---------- Recorded information

-- ==== Sys2Proof/Machine/Move.lean ====
section
/-! DEFINITION. The move instructions (41_move.md). -/

namespace Sys2Proof.Machine

/-- `lui rd, imm` (R154): `x[rd] <- imm_U`. -/
def execLui (rd : RegNum) (imm : BitVec 20) (s : State) : Result :=
  writeResult rd (immU imm) s

/-- `auipc rd, imm` (R155): `x[rd] <- pc + imm_U`, `pc` the address of the `auipc`. -/
def execAuipc (rd : RegNum) (imm : BitVec 20) (s : State) : Result :=
  writeResult rd (s.pc + immU imm) s

end Sys2Proof.Machine
end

--------------------

The records above need to be output again, verbatim.

-- ==== Sys2Proof/Machine/Move.lean ====
section
/-! DEFINITION. The move instructions (41_move.md). -/

namespace Sys2Proof.Machine

/-- `lui rd, imm` (R154): `x[rd] <- imm_U`. -/
def execLui (rd : RegNum) (imm : BitVec 20) (s : State) : Result :=
  writeResult rd (immU imm) s

/-- `auipc rd, imm` (R155): `x[rd] <- pc + imm_U`, `pc` the address of the `auipc`. -/
def execAuipc (rd : RegNum) (imm : BitVec 20) (s : State) : Result :=
  writeResult rd (s.pc + immU imm) s

end Sys2Proof.Machine
end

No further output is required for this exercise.